Task requirements — Find how many lines in this data contain the string "base". Respond with only that number.

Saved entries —
=== Begin Enclosure ===

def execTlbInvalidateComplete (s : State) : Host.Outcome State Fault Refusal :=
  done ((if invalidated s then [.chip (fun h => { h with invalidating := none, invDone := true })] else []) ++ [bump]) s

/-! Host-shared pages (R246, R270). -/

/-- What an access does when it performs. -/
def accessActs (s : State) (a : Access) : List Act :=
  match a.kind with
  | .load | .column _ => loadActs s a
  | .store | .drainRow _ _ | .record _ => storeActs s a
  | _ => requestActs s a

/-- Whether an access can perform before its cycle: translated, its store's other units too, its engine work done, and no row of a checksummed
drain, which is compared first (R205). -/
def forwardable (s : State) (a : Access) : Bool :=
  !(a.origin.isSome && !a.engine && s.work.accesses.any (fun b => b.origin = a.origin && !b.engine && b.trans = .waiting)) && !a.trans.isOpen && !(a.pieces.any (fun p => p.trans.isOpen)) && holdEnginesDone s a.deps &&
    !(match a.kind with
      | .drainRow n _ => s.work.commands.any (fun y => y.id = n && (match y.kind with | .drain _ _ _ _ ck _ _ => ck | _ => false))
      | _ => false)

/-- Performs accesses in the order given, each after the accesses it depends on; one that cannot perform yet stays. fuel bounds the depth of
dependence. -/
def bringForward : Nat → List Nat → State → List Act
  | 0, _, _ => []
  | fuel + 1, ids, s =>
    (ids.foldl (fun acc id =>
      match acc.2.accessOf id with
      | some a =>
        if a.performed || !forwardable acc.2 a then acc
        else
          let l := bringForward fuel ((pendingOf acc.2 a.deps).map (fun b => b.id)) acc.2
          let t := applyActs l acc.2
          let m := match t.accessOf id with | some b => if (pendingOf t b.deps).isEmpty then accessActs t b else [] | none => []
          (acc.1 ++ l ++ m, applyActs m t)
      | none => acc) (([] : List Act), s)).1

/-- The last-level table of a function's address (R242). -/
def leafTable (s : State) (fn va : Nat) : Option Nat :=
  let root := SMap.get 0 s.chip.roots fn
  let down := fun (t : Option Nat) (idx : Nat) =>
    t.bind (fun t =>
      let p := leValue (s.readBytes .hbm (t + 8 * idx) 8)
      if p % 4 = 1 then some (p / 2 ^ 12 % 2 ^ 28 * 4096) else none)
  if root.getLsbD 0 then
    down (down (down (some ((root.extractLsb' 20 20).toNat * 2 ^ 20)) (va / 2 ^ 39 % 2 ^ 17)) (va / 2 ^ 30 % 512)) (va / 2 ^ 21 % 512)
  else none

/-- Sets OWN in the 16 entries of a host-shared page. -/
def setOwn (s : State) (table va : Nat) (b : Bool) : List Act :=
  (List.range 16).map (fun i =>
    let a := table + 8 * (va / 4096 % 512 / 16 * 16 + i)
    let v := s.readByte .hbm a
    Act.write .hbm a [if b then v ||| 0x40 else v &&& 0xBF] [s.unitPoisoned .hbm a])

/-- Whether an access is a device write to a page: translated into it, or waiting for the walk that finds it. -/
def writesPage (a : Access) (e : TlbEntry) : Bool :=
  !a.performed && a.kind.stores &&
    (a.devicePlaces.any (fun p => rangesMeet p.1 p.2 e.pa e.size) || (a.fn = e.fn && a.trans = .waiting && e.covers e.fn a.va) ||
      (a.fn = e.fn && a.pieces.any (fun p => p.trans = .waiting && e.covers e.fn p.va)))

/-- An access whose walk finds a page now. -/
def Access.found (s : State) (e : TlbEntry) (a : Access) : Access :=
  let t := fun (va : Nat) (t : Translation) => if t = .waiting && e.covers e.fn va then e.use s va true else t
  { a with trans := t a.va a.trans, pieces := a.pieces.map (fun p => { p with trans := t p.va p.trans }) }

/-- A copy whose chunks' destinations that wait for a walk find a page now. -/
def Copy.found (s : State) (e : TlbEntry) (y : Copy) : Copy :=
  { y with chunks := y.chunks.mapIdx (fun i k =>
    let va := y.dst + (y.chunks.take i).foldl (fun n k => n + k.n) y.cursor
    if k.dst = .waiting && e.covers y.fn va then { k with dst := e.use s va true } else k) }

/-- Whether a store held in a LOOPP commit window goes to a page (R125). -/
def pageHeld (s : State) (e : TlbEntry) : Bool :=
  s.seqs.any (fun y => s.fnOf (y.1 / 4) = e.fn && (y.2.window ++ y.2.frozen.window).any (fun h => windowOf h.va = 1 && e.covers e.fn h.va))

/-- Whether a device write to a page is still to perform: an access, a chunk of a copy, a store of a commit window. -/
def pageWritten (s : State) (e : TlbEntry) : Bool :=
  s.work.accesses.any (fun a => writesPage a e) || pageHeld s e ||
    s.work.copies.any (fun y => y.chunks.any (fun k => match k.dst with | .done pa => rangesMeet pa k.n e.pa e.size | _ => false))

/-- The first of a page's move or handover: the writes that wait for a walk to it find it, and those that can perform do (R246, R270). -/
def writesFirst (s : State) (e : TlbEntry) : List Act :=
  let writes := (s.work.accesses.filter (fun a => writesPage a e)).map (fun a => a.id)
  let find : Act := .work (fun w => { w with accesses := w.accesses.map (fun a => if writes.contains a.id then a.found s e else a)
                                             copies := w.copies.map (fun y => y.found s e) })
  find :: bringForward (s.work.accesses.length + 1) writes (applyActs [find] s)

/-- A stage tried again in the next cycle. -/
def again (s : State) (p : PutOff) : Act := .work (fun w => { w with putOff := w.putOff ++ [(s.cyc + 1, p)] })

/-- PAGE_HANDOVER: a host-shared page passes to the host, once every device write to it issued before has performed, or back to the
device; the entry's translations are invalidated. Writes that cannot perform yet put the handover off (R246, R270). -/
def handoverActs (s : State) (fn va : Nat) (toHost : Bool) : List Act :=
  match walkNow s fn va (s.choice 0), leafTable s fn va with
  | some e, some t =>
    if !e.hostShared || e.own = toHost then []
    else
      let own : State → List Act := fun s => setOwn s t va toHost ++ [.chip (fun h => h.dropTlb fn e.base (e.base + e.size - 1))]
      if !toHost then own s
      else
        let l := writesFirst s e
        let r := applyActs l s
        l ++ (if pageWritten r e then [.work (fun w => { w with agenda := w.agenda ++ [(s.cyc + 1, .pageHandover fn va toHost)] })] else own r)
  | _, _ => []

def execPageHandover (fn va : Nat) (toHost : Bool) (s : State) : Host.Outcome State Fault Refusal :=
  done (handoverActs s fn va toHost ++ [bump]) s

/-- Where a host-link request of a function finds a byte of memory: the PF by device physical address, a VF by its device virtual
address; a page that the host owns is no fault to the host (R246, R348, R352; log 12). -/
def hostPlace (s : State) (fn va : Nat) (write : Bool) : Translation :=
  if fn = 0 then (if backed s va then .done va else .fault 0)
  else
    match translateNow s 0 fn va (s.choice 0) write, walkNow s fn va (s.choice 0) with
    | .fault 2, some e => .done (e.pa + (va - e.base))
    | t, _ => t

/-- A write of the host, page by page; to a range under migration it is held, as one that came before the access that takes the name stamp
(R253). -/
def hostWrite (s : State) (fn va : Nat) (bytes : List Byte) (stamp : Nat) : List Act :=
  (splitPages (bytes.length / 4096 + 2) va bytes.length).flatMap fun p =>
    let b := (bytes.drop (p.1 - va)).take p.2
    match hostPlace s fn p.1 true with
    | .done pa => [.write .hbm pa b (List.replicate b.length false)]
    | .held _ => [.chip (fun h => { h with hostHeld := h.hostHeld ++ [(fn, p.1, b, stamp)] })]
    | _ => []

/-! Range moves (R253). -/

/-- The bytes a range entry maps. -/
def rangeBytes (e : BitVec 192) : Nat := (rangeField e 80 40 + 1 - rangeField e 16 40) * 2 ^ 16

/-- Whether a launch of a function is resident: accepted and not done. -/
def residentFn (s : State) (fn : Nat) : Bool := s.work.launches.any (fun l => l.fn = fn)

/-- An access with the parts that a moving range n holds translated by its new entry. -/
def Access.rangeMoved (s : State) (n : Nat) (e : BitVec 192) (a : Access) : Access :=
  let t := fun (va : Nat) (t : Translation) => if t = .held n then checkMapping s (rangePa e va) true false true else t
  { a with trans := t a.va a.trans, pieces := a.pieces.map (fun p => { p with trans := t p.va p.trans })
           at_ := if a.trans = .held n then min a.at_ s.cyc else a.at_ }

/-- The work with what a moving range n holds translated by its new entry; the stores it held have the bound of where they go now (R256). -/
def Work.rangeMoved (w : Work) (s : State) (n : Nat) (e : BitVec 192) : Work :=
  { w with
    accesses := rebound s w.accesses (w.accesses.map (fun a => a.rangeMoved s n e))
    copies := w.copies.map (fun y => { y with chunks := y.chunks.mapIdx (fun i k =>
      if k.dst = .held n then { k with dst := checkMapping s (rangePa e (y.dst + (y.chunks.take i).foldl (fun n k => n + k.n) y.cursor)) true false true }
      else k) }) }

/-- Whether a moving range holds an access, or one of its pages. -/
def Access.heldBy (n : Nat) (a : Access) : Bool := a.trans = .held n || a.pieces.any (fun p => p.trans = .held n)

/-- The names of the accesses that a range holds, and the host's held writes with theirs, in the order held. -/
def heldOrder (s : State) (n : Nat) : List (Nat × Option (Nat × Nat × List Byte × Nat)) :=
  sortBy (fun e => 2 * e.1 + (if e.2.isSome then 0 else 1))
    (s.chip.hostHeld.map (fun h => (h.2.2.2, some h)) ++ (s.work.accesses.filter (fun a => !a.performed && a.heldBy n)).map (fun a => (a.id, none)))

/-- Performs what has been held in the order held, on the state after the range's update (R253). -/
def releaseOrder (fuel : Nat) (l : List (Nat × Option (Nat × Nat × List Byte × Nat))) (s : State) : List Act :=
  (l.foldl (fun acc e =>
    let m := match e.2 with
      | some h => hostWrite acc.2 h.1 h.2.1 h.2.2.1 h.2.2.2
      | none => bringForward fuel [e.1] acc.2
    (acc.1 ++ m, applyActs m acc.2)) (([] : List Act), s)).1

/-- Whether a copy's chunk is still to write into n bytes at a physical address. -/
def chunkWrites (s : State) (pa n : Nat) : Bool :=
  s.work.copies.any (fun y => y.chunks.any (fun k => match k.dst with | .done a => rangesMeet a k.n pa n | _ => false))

=== End Enclosure ===

Answer for this exercise — 2